While the majority of both large and small companies have guaranteed severance agreements with their CEOs, we note that a significant number do NOT offer guaranteed severance:  32% of large- and 40% of small companies fall into this category.  Many of these companies explicitly state that they do not offer any kind of employment agreement, including severance packages, because they want employment to be at-will.  Lowe’s goes as far to state the following:  “The Company’s historical practices of not having employment agreements with its officers demonstrate the Board’s commitment to protecting shareholder value by attracting and retaining skilled executives without providing excessive severance packages.”


With the limited business rationale and substantial downside, why do 60%+ of public companies offer guaranteed severance to their long-serving CEOs?  In many instances, companies are trapped into evergreen contracts signed at the date of hire that trigger a separation payment merely if the contract is terminated even if the CEO remains employed.  In the other cases, maintaining guaranteed severance for long-term CEOs is the result of inertia, a desire to avoid “rocking the boat” or, ironically, to avoid sending a message of no-confidence to the CEO.

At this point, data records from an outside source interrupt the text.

-- ==== Sys2Proof/Machine/Cores.lean ====
section
/-! DEFINITION. What a core does: matrix operations with exact and F48 accumulation, write-back, the vector
unit and its block encoder, accumulator parity, and the core registers (R32, R39, R46 to R73, R113). -/

namespace Sys2Proof.Machine

/-! ## SRAM of a core (R111, R113) -/

/-- n bytes of core k's SRAM from an address; there is none beyond the 384 KiB. -/
def sramRead (s : State) (k a n : Nat) : List Byte :=
  (List.range n).map fun i => if a + i < 0x60000 then s.core.sram.get (sramAt k (a + i)) else 0

/-- The 64-bit words of core k in [a, a + n) that are poisoned, by index. -/
def sramBad (s : State) (k a n : Nat) : List Nat :=
  s.core.sramPoison.filter fun w => decide (sramAt k a < 8 * w + 8 ∧ 8 * w < sramAt k (min 0x60000 (a + n)))

/-- Bytes stored in core k's SRAM from an address: they remove the poison of the words that they cover
whole (R113). DEDUCED: a word written in part stays poisoned (notes/assumptions/76). -/
def sramWrite (k a : Nat) (l : List Byte) (s : State) : State :=
  let b := l.take (0x60000 - a)
  s.onCore fun c =>
    { c with sram := c.sram.write (sramAt k a) b
             sramPoison := c.sramPoison.filter fun w =>
               !decide (sramAt k a ≤ 8 * w ∧ 8 * w + 8 ≤ sramAt k a + b.length) }

/-- Poison consumed, once for each poisoned unit used (R113). DEDUCED (notes/assumptions/77). -/
def poisonUsed (n : Nat) (s : State) : State :=
  if n = 0 then s
  else (List.range n).foldl (fun s _ => raise Ev.memPoisonUsed [] s)
    (s.onMem fun m => { m with event := setBit m.event 4 })

/-! ## Registers (R68 to R72) -/

/-- Flags of CORE_ARITH set. -/
def setArith (k : Nat) (w : Word) (s : State) : State :=
  if w = 0 then s else onCoreRegs k (fun g => { g with arith := g.arith ||| w }) s

/-- Terms truncated, in CORE_LOSS_CNT and CORE_ARITH (R49 step 4). -/
def addLoss (k n : Nat) (s : State) : State :=
  if n = 0 then s
  else onCoreRegs k (fun g => { g with arith := g.arith ||| flagLoss, lossCnt := satAdd 0xFFFFFFFF g.lossCnt n }) s

/-- A read of the core and cluster registers at an offset from 0x0018_0000 (R68). -/
def regCore (s : State) (off : Nat) : Word :=
  let cl := off / 0x800
  let o := off % 0x800
  let c := o / 0x10
  if o = 0x7F0 then regClusterSpare s cl
  else if 65 ≤ c then 0
  else if o % 0x10 = 0 then regCoreStat s cl c
  else if o % 0x10 = 4 then (coreRegs s (coreKey cl c)).arith
  else if o % 0x10 = 8 then w32 (coreRegs s (coreKey cl c)).lossCnt
  else 0

/-- A write to them. -/
def coreWrite (off : Nat) (be : BitVec 4) (w : Word) (s : State) : State :=
  let cl := off / 0x800
  let o := off % 0x800
  let c := o / 0x10
  if 65 ≤ c then s
  else if o % 0x10 = 4 then onCoreRegs (coreKey cl c) (fun g => { g with arith := wW1C 0x1FF#32 g.arith w be }) s
  else if o % 0x10 = 8 then
    onCoreRegs (coreKey cl c) (fun g => { g with lossCnt := (wRW 0xFFFFFFFF#32 (w32 g.lossCnt) w be).toNat }) s
  else s

/-! ## Accumulators (R49 to R56) -/

/-- Accumulator i of core key k; SUM 0 without flags where unlisted (R73). -/
def accOf (s : State) (k i : Nat) : Acc := (sget s.core.accs (1024 * k + i)).getD {}

/-- The 1,024 accumulators of core key k. -/
def accsOf (s : State) (k : Nat) : List Acc := (List.range 1024).map (accOf s k)

/-- The accumulators of core key k replaced. -/
def setAccs (k : Nat) (l : List Acc) (s : State) : State :=
  s.onCore fun c =>
    { c with accs := ((List.range 1024).zip l).foldl (fun m x => if x.2 = {} then m else sput m (1024 * k + x.1) x.2)
                       (c.accs.filter fun x => x.1 / 1024 != k) }

/-- An operand element: its value, and the exponent of its scale (R49 step 2). -/
abbrev Operand := FVal × Int

/-- The flags of an accumulator for an operand event (R51), none when both operands are finite. -/
def operandEvent (a b : FVal) (x : Acc) : Option Acc :=
  if a.isNan || b.isNan then some { x with nan := true }
  else if a.isInf || b.isInf then
    if a.isZero || b.isZero then some { x with nan := true }
    else if a.neg != b.neg then some { x with ninf := true } else some { x with pinf := true }
  else none

/-- An operand's value in units of 2^L, signed. -/
def inUnits (l : Int) (v : FVal) : Int :=
  match v with
  | .fin n m e => signed n m * pow2 (e - l).toNat
  | _ => 0

/-- The term of an exact product in units of 2^L at a shift of L + Sa + Sb − ANCHOR, and whether the floor
discarded nonzero bits (R49 steps 3, 4). -/
def exactTerm (p sh : Int) : Int × Bool :=
  if 0 ≤ sh then (p * pow2 sh.toNat, false)
  else (fdiv p (pow2 (-sh).toNat), p % pow2 (-sh).toNat != 0)

/-- What a tile step has gathered: the accumulator, truncated terms, and whether one lay outside the
window. -/
structure Mac where
  acc : Acc
  lost : Nat := 0
  ovfl : Bool := false
deriving DecidableEq, Repr

/-- One exact product (R49, R51). -/
def macExact (fa fb : Nat) (anchor : Int) (st : Mac) (ab : Operand × Operand) : Mac :=
  match operandEvent ab.1.1 ab.2.1 st.acc with
  | some x => { st with acc := x }
  | none =>
    let p := inUnits (elemL fa) ab.1.1 * inUnits (elemL fb) ab.2.1
    let t := exactTerm p (elemL fa + elemL fb + ab.1.2 + ab.2.2 - anchor)
    let st1 := if t.2 then { st with lost := st.lost + 1, acc := { st.acc with loss := true } } else st
    if 2 ^ 95 ≤ t.1.natAbs then
      { st1 with ovfl := true
                 acc := if p < 0 then { st1.acc with ovfNeg := true } else { st1.acc with ovfPos := true } }
    else { st1 with acc := { st1.acc with sum := st1.acc.sum + BitVec.ofInt 120 t.1 } }

/-- The exact bfloat16 product as a dyadic number. -/
def bfProduct (a b : FVal) : Int × Int :=
  match a, b with
  | .fin n m e, .fin n' m' e' => (signed (n != n') (m * m'), e + e')
  | _, _ => (0, 0)

/-- A tile step's products of one output, bfloat16: summed exactly with the accumulator and rounded once
(R56). -/
def macF48 (st : Mac) (l : List (Operand × Operand)) : Mac :=
  let x := l.foldl (fun x ab => (operandEvent ab.1.1 ab.2.1 x).getD x) st.acc
  let ps := (l.filter fun ab => (operandEvent ab.1.1 ab.2.1 st.acc).isNone).map fun ab => bfProduct ab.1.1 ab.2.1
  { st with acc := { x with f48 := toF48 (exactSum (decF48 st.acc.f48 :: ps)) } }

/-- The products of one output in a tile step. -/
def macStep (c : Word) (st : Mac) (l : List (Operand × Operand)) : Mac :=
  if ctrlFmtA c = 1 then macF48 st l
  else l.foldl (macExact (ctrlFmtA c) (ctrlFmtB c) (ctrlAnchor c)) st

/-! ## Long partials (R53) -/

/-- The long partial that an accumulator emits. -/
def longPartial (f48 : Bool) (x : Acc) : List Byte :=
  let flags := bn x.nan * 2 ^ 125 + bn x.ninf * 2 ^ 124 + bn x.pinf * 2 ^ 123
  if f48 then leBytes 16 (2 ^ 126 + flags + x.f48.toNat)
  else leBytes 16 (flags + bn x.ovfNeg * 2 ^ 122 + bn x.ovfPos * 2 ^ 121 + bn x.loss * 2 ^ 120 + x.sum.toNat)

A guaranteed severance agreement is often necessary and crucial with a new CEO.  In those cases, however, companies should perhaps look to follow the lead of Ford Motor and have those agreements phase out over time:  Ford’s employment agreement with CEO Alan Mulally goes away after five year of employment.   After five years, severance, even very generous severance, may very well make sense to financially assist the CEO as he transitions to a future role and to avoid any litigation.  We suggest, however, that the appropriateness and magnitude of these payments are best determined by the Board at the time of separation based on the prevailing circumstances.